Theory) ont permis de tester plus empiriquement la non conscience du raisonnement. Elles

vont la considérer comme cette aptitude cognitive qui conduit le processus de traitement de l’information lorsque simultanément l’attention est dirigée vers une autre tâche (Dijksterhuis et van Olden 2006 ; Waroquier et al. 2010). Pour créer cette période d’incubation inconsciente, Dijksterhuis (2004) incitait (pour les distraire) les sujets au cours d’expérience à effectuer une autre tâche qui exigeait des efforts cognitifs juste après leur avoir présenté un ensemble d’items sur la tâche principale. A la fin de la tâche distrayante, il était demandé aux sujets de résoudre immédiatement la tâche principale de l’expérience. Le principe étant que si cette tâche distrayante n’existait pas, les sujets auraient pu s’engager dans des analyses conscientes. Dijksterhuis (2004) constate alors des performances décisionnelles excellentes après cette période de distraction comparativement à des acteurs qui délibérément devaient cogiter sur la même tâche principale de l’expérience. Selon Waroquier et al. (2010), le bon jugement et apparemment le définitif, advient très rapidement dès le premier contact avec la tâche. Ils rejoignent donc la définition du jugement non-conscient que nous avons présentée au début de cette section et qui le décrit comme la connaissance immédiate qu’on a de quelque chose sans procéder à une logique de raisonnement conscient.
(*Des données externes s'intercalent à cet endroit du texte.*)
/-! ## Gauges -/

/-- R169, R636 to R643, R649, R653: powered time and junction stress accumulate minute by minute, a log falls due each period and takes the hours
that have passed, G6 claims its slot again while the timescale is LOCKED; a tuning word beyond its warning raises MARGIN once; the commands read
the log, restart a series and run the action that waits. -/
def Obligations.GaugesAndWear : Prop :=
  (∀ (temp : BitVec 16) s, s.pwr.rom = false → s.pwr.held = false → Completes (.g8Accumulate temp) s fun t => t.gw.secs = s.gw.secs + 60 ∧
    t.gw.eq = s.gw.eq + ageStep temp.toInt ∧
    t.gw.tMax = (if (upTo 4).any (fun j => s.domOn (pdQ j)) then max s.gw.tMax temp.toInt else s.gw.tMax)) ∧
  (∀ m s, s.pwr.rom = false → s.pwr.held = false → s.gw.last + s.gw.per ≤ s.gw.secs → Completes (.gwLog m) s fun t =>
    t.gw.last = s.gw.secs ∧ t.gw.secs = s.gw.secs ∧ t.gw.per = s.pv P.gwLogPeriod) ∧
  (∀ m s, s.gw.secs < s.gw.last + s.gw.per → exec (.gwLog m) s = .next s) ∧
  (∀ h m s, Taken h 0x0703 s → Completes (.gwLogNow h m) s fun t => t.gw.last = s.gw.secs ∧ t.gw.secs = s.gw.secs ∧ t.gw.per = s.pv P.gwLogPeriod) ∧
  (∀ i s, s.ts.st = .locked → s.gw.slot = none → s.rgClaimTop = some i → Completes .g6ClaimRetry s fun t => t.gw.slot = some i ∧
    (t.rgSlot i).prio = 2 ∧ (t.rgSlot i).internal = true ∧ t.pv (P.rgSrc + 8 * i) = 0x802) ∧
  (∀ s, s.ts.st ≠ .locked → s.gw.slot = none → exec .g6ClaimRetry s = .next s) ∧
  (∀ (k : OctIx) tune s, (s.oct k).loop.st = .locked → (s.oct k).loop.warned = false → s.pv (P.mlTuneWarn + 16 * k) < tune.natAbs →
    Completes (.margin k tune) s fun t => (t.oct k).loop.tune = tune ∧ (t.oct k).loop.warned = true ∧
      (t.oct k).loop.ev = (s.oct k).loop.ev.raise 10) ∧
  (∀ (k : OctIx) tune s, ((s.oct k).loop.st ≠ .locked ∨ (s.oct k).loop.warned = true) → exec (.margin k tune) s = .next s) ∧
  (∀ h (bd : Fin 8) (first : BitVec 32) (n : BitVec 16) s, Taken h 0x0702 s → (bd.val = 4 ∨ bd.val = 5) → (s.door bd).stream = none →
    Completes (.gwLogRead h bd first n) s (StreamOpened h 0x0702 bd
      (((s.ages.filter fun r => first.toNat ≤ r.1).take n.toNat).flatMap fun r => (r.1 :: r.2).map (BitVec.ofNat 128 ·)))) ∧
  (∀ h (bd : Fin 8) s, Taken h 0x0701 s → (bd.val = 4 ∨ bd.val = 5) → (s.door bd).stream = none →
    Completes (.gwHealth h bd false) s fun t => ∃ w, StreamOpened h 0x0701 bd (w :: (upTo 556).flatMap s.healthWords) t) ∧
  (∀ h (g : Fin 16) (n : Fin 4096) i s, Taken h 0x0704 s → gwIx g n = some i →
    Completes (.gwRestart h g n) s (Queued h 0x0704 (s.gwStarts [i]) s)) ∧
  (∀ h (g : Fin 16) (n : Fin 4096) s, Taken h 0x0704 s → gwIx g n = none →
    exec (.gwRestart h g n) s = .next ((s.taken h).reply h 0x0704 (.fail .range))) ∧
  (∀ h (g : Fin 16) (n : Fin 4096) i s, Taken h 0x0705 s → gwIx g n = some i → (s.gwi i).want ≠ 0 →
    Completes (.gwReplanRun h g n) s fun t => Answered h 0x0705 .ok t ∧ (t.gwi i).want = 0) ∧
  (∀ h (g : Fin 16) (n : Fin 4096) i s, Taken h 0x0705 s → gwIx g n = some i → (s.gwi i).want = 0 →
    exec (.gwReplanRun h g n) s = .next ((s.taken h).reply h 0x0705 (.fail .range)))

/-! ## The host port -/

/-- R664, R681: a low period without an edge is no frame: it is counted in SHORT_N and otherwise ignored. A frame counts in HP_FRAMES. One whose
input ends before its header is discarded, answered TRUNC with TAG 0, and counted in SHORT_N. -/
def Obligations.FramesAndShortFrames : Prop :=
  (∀ s, s.pwr.held = false → exec .edgelessSelect s = .next { s with hp := { s.hp with shortN := satAdd 8 1 s.hp.shortN } }) ∧
  (∀ (f : Frame) i s, i ∈ [Instr.regWr f, .regRd f, .bulkWr f, .bulkRd f, .nop f, .indWr f, .indRd f, .loop f] → f.edges = 0 →
    exec i s = exec .edgelessSelect s) ∧
  (∀ (f : Frame) i s, i ∈ [Instr.regRd f, .bulkRd f, .nop f, .indWr f, .indRd f, .loop f] → f.edges ≠ 0 → s.pwr.held = false →
    Completes i s fun t => t.hp.frames = satAdd 32 1 s.hp.frames) ∧
  (∀ (n : Fin 32) ready s, s.pwr.held = false → n.val ≠ 0 → n.val * laneN s.hp.il < 32 → Completes (.shortHeaderFrame n ready) s fun t =>
    t.hp.shortN = satAdd 8 1 s.hp.shortN ∧ t.hp.reply = BitVec.ofNat 32 (2 ^ 24 + n.val * laneN s.hp.il) ∧
    t.hp.nOut = 0 ∧ t.hp.out = [] ∧ Only [.hp, .reg, .mbox, .flt, .mem] s t) ∧
  ∀ (f : Frame) i s, i ∈ [Instr.regWr f, .regRd f, .bulkWr f, .bulkRd f, .nop f, .indWr f, .indRd f, .loop f, .edgelessSelect] →
    s.pwr.held = true → exec i s = .next s

/-- R666, R669, R671, R674 to R676, R685: what reads return, that a read of IND_DATA or of a bulk stream moves on only when the next frame has
carried all of its data, and that an echo is the payload. -/
def Obligations.FrameReads : Prop :=
  (∀ (f : Frame) s, PlainFrame 32 f s → f.door = 0 → Completes (.nop f) s fun t => Replied 0 f 32 0 [] t ∧ OnlyPort s t) ∧
  (∀ (f : Frame) s, PlainFrame 32 f s → f.door = 0 → (f.addr.toNat < 0x8000 → canon f.addr.toNat ≠ 0x141) →
    Completes (.regRd f) s fun t => Replied 0 f 32 32 [BitVec.ofNat 32 (s.regRead .host f.addr.toNat).val] t ∧
      OnlyPort (s.regRead .host f.addr.toNat).st t) ∧
  (∀ (f : Frame) s, PlainFrame 32 f s → f.door = 0 → f.addr.toNat < 0x8000 → canon f.addr.toNat = 0x141 →
    Completes (.regRd f) s fun t => Replied (if s.indRead.2.1 then 6 else 0) f 32 32 [BitVec.ofNat 32 s.indRead.1] t ∧
      t.reg.addr = s.reg.addr ∧ (s.reg.nextAddr ≠ s.reg.addr → t.hp.fx = .ind s.reg.nextAddr)) ∧
  (∀ (f : Frame) s, PlainFrame 32 f s → f.door = 0 → s.hp.payload % 32 = 0 → Completes (.indRd f) s fun t =>
    let r := s.indBurst (s.hp.payload / 32)
    Replied (if r.2.1 then 6 else 0) f 32 s.hp.payload (r.1.map (BitVec.ofNat 32 ·)) t ∧ t.reg.addr = s.reg.addr ∧
      (r.2.2.reg.addr ≠ s.reg.addr → t.hp.fx = .ind r.2.2.reg.addr)) ∧
  (∀ (f : Frame) s, PlainFrame 32 f s → f.door ≠ 4 → f.door ≠ 5 → 32 * f.addr.toNat + s.hp.payload ≤ 2048 → Completes (.bulkRd f) s fun t =>
    Replied 0 f 32 s.hp.payload ((sliceWords (s.doorBits f.door) (32 * f.addr.toNat) s.hp.payload).map (BitVec.ofNat 32 ·)) t ∧
      OnlyPort s t) ∧
  (∀ (f : Frame) st s, PlainFrame 32 f s → (f.door = 4 ∨ f.door = 5) → (s.door f.door).stream = some st → Completes (.bulkRd f) s fun t =>
    Replied 0 f 32 s.hp.payload ((sliceWords (s.doorBits f.door) st.pos s.hp.payload).map (BitVec.ofNat 32 ·)) t ∧
      t.hp.fx = .bulk f.door (min 2048 (st.pos + s.hp.payload)) ∧ OnlyPort s t) ∧
  (∀ (f : Frame) s, PlainFrame (32 + s.hp.payload) f s → f.door = 0 → Completes (.loop f) s fun t =>
    Replied 0 f (32 + s.hp.payload) s.hp.payload ((groupsOf s.hp.payload f.pay).map (BitVec.ofNat 32 ·)) t ∧
      OnlyPort (s.modTest 3 0 (TestRun.payload f.us.toNat s.hp.payload (groupsOf s.hp.payload f.pay))) t) ∧
  (∀ (f : Frame) a s, s.pwr.held = false → s.pwr.brace = false → s.hp.il = 0 → s.hp.ol = 0 → s.hp.nOut = 32 → s.hp.wait = false → s.hp.fx = .ind a →
    f.ready = true → f.ring = false → f.door = 0 →
    (f.edges = 64 → Completes (.nop f) s fun t => t.reg.addr = a ∧ Replied 0 f 64 0 [] t ∧ t.hp.sent = cutGroups 64 64 (s.hp.reply :: s.hp.out)) ∧
    (f.edges = 63 → Completes (.nop f) s fun t => t.reg.addr = s.reg.addr ∧ Replied 1 f 63 0 [] t ∧
      t.hp.truncN = satAdd 8 1 s.hp.truncN))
L’impossible description du processus intuitif est aussi un effet du langage qui est une arme à double tranchant : elle facilite peut-être la description de certains actes, mais en empêche d’autres. La pensée consciente fausse la pondération des items dans un processus d’évaluation des différentes alternatives à une tâche et la verbalisation de la pensée accentue ce biais (Dijksterhuis 2004 ; Dijksterhuis et van Olden 2006). Les mots ne sont que des filtres pour exprimer nos ressentis qui existent eux-mêmes à un niveau d’abstraction plus élevé dans la cognition. L’utilisation des images ou métaphores en substitution aux termes précis est donc une alternative pour provoquer une décision intuitive humaine dans certains cas. Ferreira et al. (2006) ont procédé à une expérience pour vérifier le caractère conscient de la composante rationnelle et la non-conscience de l’intuition. La finalité de leur manipulation était qu’en fonction des buts assignés intentionnellement à la tâche, le processus rationnel va être de plus en plus stimulé alors que le processus intuitif va demeurer inchangé. Si on incite les acteurs à répondre de façon plus rationnelle avec des instructions dans ce sens, cela va impacter la composante rationnelle de la cognition tandis que l’incitation par des instructions intuitives ne va pas influencer la performance intuitive (puisqu’il ne le contrôle pas). Les résultats montrent réellement une invariance dans la qualité de la décision intuitive. Ce qui confirme son caractère non-conscient et non descriptible. Il est spontané et l’acteur ne peut agir sur son contenu. Le jugement rationnel est par contre apparu sensible aux incitations à utiliser ce mode cognitif. Plus on fournissait aux acteurs des instructions en ce sens plus ils raisonnaient rationnellement. On ne peut donc pas inciter un acteur à devenir intuitif. Ceci confirme la nature expérientielle de ce mode de raisonnement.